In a recent case, the United States District Court for the Northern District of Illinois held that a $2.3 million penalty assessed against a tax shelter promoter was not barred by the 3-year statute of limitation for assessing and collecting taxes under the Internal Revenue Code.
In the case Philip Groves v. United States of America, Groves was in the business of purchasing and selling Chinese investments. The government determined that Groves unlawfully promoted or failed to register transactions as tax shelters for the taxable years 2002, 2004 and 2005.
As a result, the IRS assessed a $2.3 million penalty against him under Internal Revenue Code §6700. In order to assess a penalty against the taxpayer under I.R.C. §6700, the government must prove that the taxpayer was involved in an abusive tax shelter and that the taxpayer made statements about the tax benefits investors would receive if they participated in the shelter which the taxpayer knew or had reason to know were false or fraudulent.
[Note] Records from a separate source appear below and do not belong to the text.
-- ==== Sys2Proof/Certificates/Slice0/Obligations.lean ====
section
/-!
DEFINITION. The statements for the provers, in the order of OBLIGATIONS.json. A statement about a command gives the state it leaves, or
what that state holds and what it leaves unchanged, under hypotheses on the state and the operands alone; helpers stand under
Sys2Proof.Claims. A hypothesis that a table holds no entry at a key, or that stack memory holds no stored error, picks the ordinary case
and is met by the states of Sys2Proof/Tests/Slice0.lean.
-/
open Sys2Proof Sys2Proof.Machine

/-- The whole-module invariant: stack memory is in canonical form, and DEBUG_ENABLE is 1 only while the debug fuse is intact
(R373). -/
def Sys2Proof.Claims.Inv (s : State) : Prop :=
  Memory.wf s.dram = true ∧ (s.pwr.debugEnable = true → s.pwr.debugFuse = true)

/-- A step takes the command at the front of the queue and runs it on the state with the queue's rest; an empty queue gives one
tick of the module's own clocks (the tick is the model's choice, log entry 1). -/
def Obligations.StepRunsTheFrontCommand : Prop :=
  (∀ (c : Instr) (rest : List Instr) (s : State), step { s with pending := c :: rest } = exec c { s with pending := rest }) ∧
  (∀ s : State, s.pending = [] → step s = .next (tick s))

/-- What reset leaves: the registers' reset values of the manual and an empty queue; the invariant holds there. -/
def Obligations.ResetState : Prop :=
  Claims.Inv State.reset ∧ State.reset.pending = [] ∧ State.reset.dram = [] ∧
  State.reset.time.osc = .reset ∧ State.reset.time.pathBudget = 0xFFFFFFFF ∧ State.reset.time.slipCfg = 0x00800040 ∧
  State.reset.time.legCfg = 0x0000003C ∧ State.reset.seq.state = .empty ∧ State.reset.clk.freq = 1250 ∧
  State.reset.clk.cfg = 0x00004028 ∧ State.reset.clk.thermal = 0x00005F5A ∧ State.reset.clk.holdCfg = 0x00271010 ∧
  State.reset.pwr.phase = .standby ∧ State.reset.pwr.cfg = 0x80000010 ∧ State.reset.pwr.serviceCfg = 0x19 ∧
  State.reset.fab.c0Bound = 0x3C4 ∧ State.reset.fab.drain = 0x400 ∧ State.reset.host.musterDepth = 2 ∧
  State.reset.host.ilogWarn = 0x10 ∧ State.reset.mgmt.errLog = [] ∧ State.reset.mgmt.halt.valid = false ∧
  (∀ p, (State.reset.port p).state = .down ∧ (State.reset.port p).soundU = 0xFFFF ∧ (State.reset.port p).soundD = 0xFFFF) ∧
  (∀ c, (State.reset.core c).flags = 0 ∧ (State.reset.core c).preds = 0 ∧ (State.reset.core c).counters = Vector.replicate 32 0)

/-- Every step, of any command or of the tick, keeps the invariant (R373). -/
def Obligations.EveryStepKeepsTheInvariant : Prop :=
  ∀ s t : State, Claims.Inv s → step s = .next t → Claims.Inv t

/-- The debug fuse (R373): DEBUG_FUSE reads 1 while the fuse is intact; DEBUG_ENABLE is set only while the fuse is intact and the state
is EMPTY, and any write of 0 clears it; BLOW in EMPTY blows the fuse and clears DEBUG_ENABLE, and does nothing in any other state; no
step of the module makes a blown fuse intact. -/
def Obligations.DebugFuseFollowsR373 : Prop :=
  ∀ s : State,
    (∀ p : Path, (regValue s p 0xA00020).getLsbD 0 = s.pwr.debugFuse ∧ (regValue s p 0xA00020).getLsbD 1 = s.pwr.debugEnable) ∧
    exec (.debugEnable true) s = .next (if s.pwr.debugFuse = true ∧ s.seq.state = .empty then
      { s with pwr := { s.pwr with debugEnable := true } } else s) ∧
    exec (.debugEnable false) s = .next { s with pwr := { s.pwr with debugEnable := false } } ∧
    exec .blowFuse s = .next (if s.seq.state = .empty then
      { s with pwr := { s.pwr with debugFuse := false, debugEnable := false } } else s) ∧
    (∀ v : U32, s.pwr.standbyOn = true → s.pwr.phase ≠ .standby → s.pwr.phase ≠ .standbyRelay → v.getLsbD 2 = true → s.seq.state = .empty →
      exec (.registerWrite 0xA00020 4 v) s = .next { s with pwr := { s.pwr with debugFuse := false, debugEnable := false } }) ∧
    (∀ t : State, step s = .next t → (s.pwr.debugFuse = false → t.pwr.debugFuse = false) ∧
      (s.pwr.debugEnable = false → t.pwr.debugEnable = true → s.pwr.debugFuse = true ∧ s.seq.state = .empty))

/-- While LOCK is set, no step changes a key slot or clears LOCK but the loss and the return of standby power (R349, R363). -/
def Obligations.LockedKeySlotsAreFrozen : Prop :=
  ∀ s t : State, s.loader.keyCfg.getLsbD 31 = true →
    s.pending.head? ≠ some .standbyPowerOn → s.pending.head? ≠ some .standbyPowerLoss → step s = .next t →
    t.loader.keyHash = s.loader.keyHash ∧ t.loader.keyCfg = s.loader.keyCfg

/-- STANDBY_POWER_ON and STANDBY_POWER_LOSS (R361, R363, Table 14.5): everything is cleared but the fuses, the sparing remaps and
candidates, and what is outside the module (its input pins and the queue of commands). After power-on a stack whose kept remaps
meet a condition of PWR_SERVICE raises the replace-request and nothing else is different. -/
def Obligations.StandbyPowerClearsTheModule : Prop :=
  ∀ s : State,
    exec .standbyPowerLoss s = .next { State.reset with
      time := { refPin := s.time.refPin, ppsPin := s.time.ppsPin }
      stks := s.stks.map fun c => { cands := c.cands, spared := c.spared, sparesUsed := c.sparesUsed }
      pwr := { standbyOn := false, fuses := s.pwr.fuses, debugFuse := s.pwr.debugFuse }
      freeCount := s.freeCount, pending := s.pending } ∧
    ∃ t : State, exec .standbyPowerOn s = .next t ∧
      (t.pwr.svcRequest = true ↔ ∃ i, t.stackWorn i = true) ∧
      t = { State.reset with
        time := { refPin := s.time.refPin, ppsPin := s.time.ppsPin }
        stks := s.stks.map fun c => { cands := c.cands, spared := c.spared, sparesUsed := c.sparesUsed }
        pwr := { standbyOn := true, fuses := s.pwr.fuses, debugFuse := s.pwr.debugFuse
                 svcRequest := t.pwr.svcRequest, event := if t.pwr.svcRequest then 2 else 0
                 eventNow := if t.pwr.svcRequest then { set := 2 } else {} }
        host := { irqCause := if t.pwr.svcRequest then 2 else 0, irqNow := if t.pwr.svcRequest then { set := 2 } else {}, msixSent := if t.pwr.svcRequest then [1] else [] }
        fab := { statusSeq := if t.pwr.svcRequest then 1 else 0 }
        freeCount := s.freeCount, pending := s.pending }
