theorem execAcquireComplete_kept (s : State) : OutKeeps s (execAcquireComplete s) := by
  unfold execAcquireComplete
  try dsimp only
  repeat' first
    | with_reducible apply Keeps.refl
    | with_reducible apply OutKeeps.next
    | with_reducible apply OutKeeps.refused
    | with_reducible apply OutKeeps.ite
    | simp only [↓Keeps.mk0]
    | with_reducible apply Keeps.ite
    | with_reducible apply Keeps.iteSnd
    | with_reducible apply Keeps.trans ?_ (sendStatus_kept ..)

theorem arrivalPs_kept (s : State) : Keeps s (State.arrivalPs s).2 := by
  unfold State.arrivalPs
  try dsimp only
  repeat' first
    | with_reducible apply Keeps.refl
    | simp only [↓Keeps.mk0, ↓Keeps.mkp, ↓Keeps.mkl, ↓Keeps.mkb]
    | with_reducible apply Keeps.ite
    | with_reducible apply Keeps.iteSnd
    | with_reducible apply Keeps.trans ?_ (fresh_kept ..)

theorem execSoundMsg_kept (port : Fin 16) (msg : C0Msg) (s : State) : OutKeeps s (execSoundMsg port msg s) := by
  unfold execSoundMsg
  try dsimp only
  repeat' first
    | with_reducible apply Keeps.refl
    | with_reducible apply OutKeeps.next
    | with_reducible apply OutKeeps.refused
    | with_reducible apply OutKeeps.ite
    | simp only [↓Keeps.mk0, ↓Keeps.mkp, ↓Keeps.mkl, ↓Keeps.mkb]
    | with_reducible apply Keeps.ite
    | with_reducible apply Keeps.iteSnd
    | with_reducible apply Keeps.trans ?_ (updPort_kept ..)
    | with_reducible apply Keeps.trans ?_ (c0queue_kept ..)
    | with_reducible apply Keeps.trans ?_ (arrivalPs_kept ..)

theorem execSoundingComplete_kept (port : Fin 16) (up : Bool) (u primarySum backupSum : U16) (s : State) : OutKeeps s (execSoundingComplete port up u primarySum backupSum s) := by
  unfold execSoundingComplete
  try dsimp only
  repeat' first
    | with_reducible apply Keeps.refl
    | with_reducible apply OutKeeps.next
    | with_reducible apply OutKeeps.refused
    | with_reducible apply OutKeeps.ite
    | simp only [↓Keeps.mk0]
    | with_reducible apply Keeps.ite
    | with_reducible apply Keeps.iteSnd
    | with_reducible apply Keeps.trans ?_ (updPort_kept ..)
    | with_reducible apply Keeps.trans ?_ (leaveSounding_kept ..)
    | with_reducible apply Keeps.trans ?_ (takeRole_kept ..)
    | with_reducible apply Keeps.trans ?_ (refreshRefOk_kept ..)

theorem checkService_kept (s : State) : Keeps s (checkService s) := by
  unfold checkService
  try dsimp only
  repeat' first
    | with_reducible apply Keeps.refl
    | simp only [↓Keeps.mkp]
    | with_reducible apply Keeps.ite
    | with_reducible apply Keeps.iteSnd
    | with_reducible apply Keeps.trans ?_ (setIrq_kept ..)
    | with_reducible apply Keeps.trans ?_ (setEvent_kept ..)
    | with_reducible apply Keeps.trans ?_ (sendStatus_kept ..)

theorem addCand_kept (i : Fin 16) (r : RowRef) (s : State) : Keeps s (addCand i r s) := by
  unfold addCand
  try dsimp only
  repeat' first
    | with_reducible apply Keeps.refl
    | simp only [↓Keeps.mk0, ↓Keeps.mkp, ↓Keeps.mkl, ↓Keeps.mkb]
    | with_reducible apply Keeps.ite
    | with_reducible apply Keeps.iteSnd
    | with_reducible apply Keeps.trans ?_ (updStack_kept ..)

theorem noteCorrected_kept (a : Nat) (s : State) : Keeps s (noteCorrected a s) := by
  unfold noteCorrected
  try dsimp only
  repeat' first
    | with_reducible apply Keeps.refl
    | simp only [↓Keeps.mk0, ↓Keeps.mkp, ↓Keeps.mkl, ↓Keeps.mkb]
    | with_reducible apply Keeps.ite
    | with_reducible apply Keeps.iteSnd
    | with_reducible apply Keeps.trans ?_ (updStack_kept ..)
    | with_reducible apply Keeps.trans ?_ (checkService_kept ..)
    | with_reducible apply Keeps.trans ?_ (addCand_kept ..)

theorem ueRow_kept (a : Nat) (s : State) : Keeps s (ueRow a s) := by
  unfold ueRow
  try dsimp only
  repeat' first
    | with_reducible apply Keeps.refl
    | simp only [↓Keeps.mk0, ↓Keeps.mkp, ↓Keeps.mkl, ↓Keeps.mkb]
    | with_reducible apply Keeps.ite
    | with_reducible apply Keeps.iteSnd
    | with_reducible apply Keeps.trans ?_ (updStack_kept ..)
    | with_reducible apply Keeps.trans ?_ (addCand_kept ..)

theorem ueFound_kept (rq a : Nat) (s : State) : Keeps s (ueFound rq a s) := by
  unfold ueFound
  try dsimp only
  repeat' first
    | with_reducible apply Keeps.refl
    | simp only [↓Keeps.mk0, ↓Keeps.mkp, ↓Keeps.mkl, ↓Keeps.mkb]
    | with_reducible apply Keeps.ite
    | with_reducible apply Keeps.iteSnd
    | with_reducible apply Keeps.trans ?_ (logErr_kept ..)
    | with_reducible apply Keeps.trans ?_ (raiseHalt_kept ..)
    | with_reducible apply Keeps.trans ?_ (ueRow_kept ..)

theorem blockRead_kept (rq a n : Nat) (flip : ErrPat) (s : State) : Keeps s (blockRead rq a n flip s).2 := by
  unfold blockRead
  try dsimp only
  repeat' first
    | with_reducible apply Keeps.refl
    | simp only []
    | with_reducible apply Keeps.ite
    | with_reducible apply Keeps.iteSnd
    | with_reducible apply Keeps.trans ?_ (noteCorrected_kept ..)
    | with_reducible apply Keeps.trans ?_ (ueFound_kept ..)
    | with_reducible apply mwrite_wf
    | with_reducible apply mwrites_wf
    | with_reducible apply mzero_wf
    | assumption
    | split

theorem blockPut_kept (a : Nat) (bs : List Byte) (s : State) : Keeps s (blockPut a bs s) := by
  unfold blockPut
  try dsimp only
  repeat' first
    | with_reducible apply Keeps.refl
    | simp only [↓Keeps.mk0, ↓Keeps.mkp, ↓Keeps.mkl, ↓Keeps.mkb]
    | with_reducible apply Keeps.ite
    | with_reducible apply Keeps.iteSnd
    | with_reducible apply mwrite_wf
    | with_reducible apply mwrites_wf
    | with_reducible apply mzero_wf
    | assumption
    | (apply Keeps.dram; rotate_left; intro hd; first | (apply mwrites_wf; exact hd) | (apply mzero_wf; exact hd) | (apply twf_filter; exact hd) | rfl)

theorem blockModify_kept (rq a n : Nat) (f : List Byte → List Byte) (flip : ErrPat) (s : State) : Keeps s (blockModify rq a n f flip s).2 := by
  unfold blockModify
  try dsimp only
  repeat' first
    | with_reducible apply Keeps.refl
    | simp only []
    | with_reducible apply Keeps.ite
    | with_reducible apply Keeps.iteSnd
    | with_reducible apply Keeps.trans ?_ (noteCorrected_kept ..)
    | with_reducible apply Keeps.trans ?_ (ueFound_kept ..)
    | with_reducible apply Keeps.trans ?_ (blockPut_kept ..)
    | with_reducible apply mwrite_wf
    | with_reducible apply mwrites_wf
    | with_reducible apply mzero_wf
    | assumption
    | split

theorem blockWrite_kept (rq a : Nat) (bs : List Byte) (flip : ErrPat) (s : State) : Keeps s (blockWrite rq a bs flip s).2 := by
  unfold blockWrite
  try dsimp only
  repeat' first
    | with_reducible apply Keeps.refl
    | simp only []
    | with_reducible apply Keeps.ite
    | with_reducible apply Keeps.iteSnd
    | with_reducible apply Keeps.trans ?_ (blockPut_kept ..)
    | with_reducible apply Keeps.trans ?_ (blockModify_kept ..)

theorem dramReadAux_kept (rq : Nat) (l : List (Nat × Nat)) (s : State) : Keeps s (dramReadAux rq l s).2 := by
  induction l generalizing s with
  | nil => unfold dramReadAux; exact Keeps.refl _
  | cons p t ih =>
    unfold dramReadAux
    try dsimp only
    repeat' first
      | with_reducible apply Keeps.refl
      | simp only [↓Keeps.mk0, ↓Keeps.mkp, ↓Keeps.mkl, ↓Keeps.mkb]
      | with_reducible apply Keeps.ite
      | with_reducible apply Keeps.iteSnd
      | with_reducible apply Keeps.trans ?_ (ih ..)
      | with_reducible apply Keeps.trans ?_ (blockRead_kept ..)

theorem dramRead_kept (rq a n : Nat) (s : State) : Keeps s (dramRead rq a n s).2 := by
  unfold dramRead
  try dsimp only
  repeat' first
    | with_reducible apply Keeps.refl
    | simp only [↓Keeps.mk0, ↓Keeps.mkp, ↓Keeps.mkl, ↓Keeps.mkb]
    | with_reducible apply Keeps.ite
    | with_reducible apply Keeps.iteSnd
    | with_reducible apply Keeps.trans ?_ (dramReadAux_kept ..)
Groves argued that the IRS could not collect the penalty assessed against him, arguing that the 3-year statute of limitation under I.R.C. §6501(a) barred any such action. Normally, the IRS has three years from the date a tax return is filed to make an assessment against a taxpayer, including the assessment of any penalties.
However, the assessment of a penalty under I.R.C. §6700 does not require the filing of a tax return. Instead, the penalty under I.R.C. §6700 arises from an individual who falsely touts a tax shelter’s benefits, not the filing of a tax return. The Court upheld the assessment of the penalty in the amount of $2.3 million against Groves.